__Task__
The goal is to restate all of the records below word for word.

Stored data entries:
'''

-- ==== Sys2Proof/Machine/Frame.lean ====
section
/-! DEFINITION. What a link puts on its lanes: flits framed into codeword pairs, the RS(544,514)
codewords, their interleaving and the deal onto logical lanes (R34, R35, Table 2.2). -/
namespace Sys2Proof.Machine

/-! ## Codeword pairs (R34, Table 2.2) -/

/-- A codeword pair as sent: its header and its five flits. -/
structure TxPair where
  hdr : BitVec 40
  flits : List Flit
  deriving DecidableEq, Repr

/-- The header of the pair with PAIR_CNT `n` modulo 256. -/
def pairHdr (n : Nat) : BitVec 40 := pack 40 [(0, 16, 0x5AC3), (16, 8, n)]

/-- The flits in groups of five, the last one completed with `pad`; `n` counts the pairs. -/
def pairsOf (pad : Flit) : Nat → Nat → List Flit → List TxPair
  | 0, _, _ => []
  | fuel + 1, n, fs =>
    if fs = [] then []
    else
      let g := fs.take 5
      ⟨pairHdr n, g ++ List.replicate (5 - g.length) pad⟩ :: pairsOf pad fuel (n + 1) (fs.drop 5)

/-- The codeword pairs that a link has sent since its port reset.  A transmitter that has nothing to send
completes its pair with NULL flits (R42).  DESIGN CHOICE (log entry 92): PAIR_CNT of the first pair
after a port reset is 0. -/
def Link.txPairs (l : Link) : List TxPair := pairsOf l.nullFlit l.wire.length 0 l.wire

/-- The 10,280 message bits of a pair: the header, then the flits in transmission order. -/
def TxPair.bits (p : TxPair) : Nat :=
  p.hdr.toNat ||| p.flits.zipIdx.foldl (fun acc f => acc ||| (f.1.toNat <<< (40 + 2048 * f.2))) 0

/-! ## RS(544,514) over 10-bit symbols (R34)

PRESUMED (log entry 92): the spec takes the code of IEEE 802.3 Clause 119 by name.  The field is
GF(2^10) with the polynomial x^10 + x^3 + 1, the generator polynomial has the roots 1, α, … α^29,
and the first message symbol is the highest coefficient. -/

/-- A field element times α. -/
def rsDouble (a : Nat) : Nat := if a < 512 then 2 * a else (2 * a) ^^^ 0x409

/-- The product of field elements over the low `n` bits of `b`. -/
def rsMul (a b : Nat) : Nat → Nat
  | 0 => 0
  | n + 1 => (if b.testBit (9 - n) then a else 0) ^^^ rsDouble (rsMul a b n)

/-- The coefficients below the leading one, highest first, of the product of (x + α^j), j < n. -/
def rsGen : Nat → List Nat
  | 0 => []
  | n + 1 =>
    let p := rsGen n
    let r := Nat.repeat rsDouble n 1
    List.zipWith (fun x y => x ^^^ rsMul r y 10) (p ++ [0]) (1 :: p)

/-- One message symbol enters the division register. -/
def rsShift (gen reg : List Nat) (s : Nat) : List Nat :=
  let fb := s ^^^ reg.headD 0
  List.zipWith (fun x g => x ^^^ rsMul fb g 10) (reg.drop 1 ++ [0]) gen

/-- The 30 parity symbols of a list of message symbols. -/
def rsParity (msg : List Nat) : List Nat :=
  msg.foldl (rsShift (rsGen 30)) (List.replicate 30 0)

/-- `n` symbols of a bit string, least significant bit first. -/
def symbolsOf (x n : Nat) : List Nat := (List.range n).map (fun i => bitsOf x (10 * i) 10)

/-- Codeword A (0) or B (1) of a pair: 514 message symbols, then 30 parity symbols. -/
def TxPair.codeword (p : TxPair) (h : Nat) : List Nat :=
  let msg := symbolsOf (p.bits >>> (5140 * h)) 514
  msg ++ rsParity msg

/-! ## Interleaving and lanes (R35) -/

/-- The symbols of a pair as sent: A0, B0, A1, B1, …, A543, B543. -/
def TxPair.symbols (p : TxPair) : List Nat :=
  (List.zipWith (fun a b => [a, b]) (p.codeword 0) (p.codeword 1)).flatten

/-- The symbols that logical lane `k` of `n` lanes carries. -/
def dealt (n k : Nat) (sy : List Nat) : List Nat :=
  (sy.zipIdx.filter (fun x => x.2 % n = k)).map (·.1)

/-- Logical lanes of a link: eight, or four on a half or a degraded link. -/
def Link.lanes (l : Link) : Nat := if l.width = 0 then 8 else 4

/-- What logical lane `k` of link `l` carries of a pair. -/
def Link.lane (l : Link) (k : Nat) (p : TxPair) : List Nat := dealt l.lanes k p.symbols

end Sys2Proof.Machine
end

'''

__Exercise result__
-- ==== Sys2Proof/Machine/Frame.lean ====
section
/-! DEFINITION. What a link puts on its lanes: flits framed into codeword pairs, the RS(544,514)
codewords, their interleaving and the deal onto logical lanes (R34, R35, Table 2.2). -/
namespace Sys2Proof.Machine

/-! ## Codeword pairs (R34, Table 2.2) -/

/-- A codeword pair as sent: its header and its five flits. -/
structure TxPair where
  hdr : BitVec 40
  flits : List Flit
  deriving DecidableEq, Repr

/-- The header of the pair with PAIR_CNT `n` modulo 256. -/
def pairHdr (n : Nat) : BitVec 40 := pack 40 [(0, 16, 0x5AC3), (16, 8, n)]

/-- The flits in groups of five, the last one completed with `pad`; `n` counts the pairs. -/
def pairsOf (pad : Flit) : Nat → Nat → List Flit → List TxPair
  | 0, _, _ => []
  | fuel + 1, n, fs =>
    if fs = [] then []
    else
      let g := fs.take 5
      ⟨pairHdr n, g ++ List.replicate (5 - g.length) pad⟩ :: pairsOf pad fuel (n + 1) (fs.drop 5)

/-- The codeword pairs that a link has sent since its port reset.  A transmitter that has nothing to send
completes its pair with NULL flits (R42).  DESIGN CHOICE (log entry 92): PAIR_CNT of the first pair
after a port reset is 0. -/
def Link.txPairs (l : Link) : List TxPair := pairsOf l.nullFlit l.wire.length 0 l.wire

/-- The 10,280 message bits of a pair: the header, then the flits in transmission order. -/
def TxPair.bits (p : TxPair) : Nat :=
  p.hdr.toNat ||| p.flits.zipIdx.foldl (fun acc f => acc ||| (f.1.toNat <<< (40 + 2048 * f.2))) 0

/-! ## RS(544,514) over 10-bit symbols (R34)

PRESUMED (log entry 92): the spec takes the code of IEEE 802.3 Clause 119 by name.  The field is
GF(2^10) with the polynomial x^10 + x^3 + 1, the generator polynomial has the roots 1, α, … α^29,
and the first message symbol is the highest coefficient. -/

/-- A field element times α. -/
def rsDouble (a : Nat) : Nat := if a < 512 then 2 * a else (2 * a) ^^^ 0x409

/-- The product of field elements over the low `n` bits of `b`. -/
def rsMul (a b : Nat) : Nat → Nat
  | 0 => 0
  | n + 1 => (if b.testBit (9 - n) then a else 0) ^^^ rsDouble (rsMul a b n)

/-- The coefficients below the leading one, highest first, of the product of (x + α^j), j < n. -/
def rsGen : Nat → List Nat
  | 0 => []
  | n + 1 =>
    let p := rsGen n
    let r := Nat.repeat rsDouble n 1
    List.zipWith (fun x y => x ^^^ rsMul r y 10) (p ++ [0]) (1 :: p)

/-- One message symbol enters the division register. -/
def rsShift (gen reg : List Nat) (s : Nat) : List Nat :=
  let fb := s ^^^ reg.headD 0
  List.zipWith (fun x g => x ^^^ rsMul fb g 10) (reg.drop 1 ++ [0]) gen

/-- The 30 parity symbols of a list of message symbols. -/
def rsParity (msg : List Nat) : List Nat :=
  msg.foldl (rsShift (rsGen 30)) (List.replicate 30 0)

/-- `n` symbols of a bit string, least significant bit first. -/
def symbolsOf (x n : Nat) : List Nat := (List.range n).map (fun i => bitsOf x (10 * i) 10)

/-- Codeword A (0) or B (1) of a pair: 514 message symbols, then 30 parity symbols. -/
def TxPair.codeword (p : TxPair) (h : Nat) : List Nat :=
  let msg := symbolsOf (p.bits >>> (5140 * h)) 514
  msg ++ rsParity msg

/-! ## Interleaving and lanes (R35) -/

/-- The symbols of a pair as sent: A0, B0, A1, B1, …, A543, B543. -/
def TxPair.symbols (p : TxPair) : List Nat :=
  (List.zipWith (fun a b => [a, b]) (p.codeword 0) (p.codeword 1)).flatten

/-- The symbols that logical lane `k` of `n` lanes carries. -/
def dealt (n k : Nat) (sy : List Nat) : List Nat :=
  (sy.zipIdx.filter (fun x => x.2 % n = k)).map (·.1)

/-- Logical lanes of a link: eight, or four on a half or a degraded link. -/
def Link.lanes (l : Link) : Nat := if l.width = 0 then 8 else 4

/-- What logical lane `k` of link `l` carries of a pair. -/
def Link.lane (l : Link) (k : Nat) (p : TxPair) : List Nat := dealt l.lanes k p.symbols

end Sys2Proof.Machine
end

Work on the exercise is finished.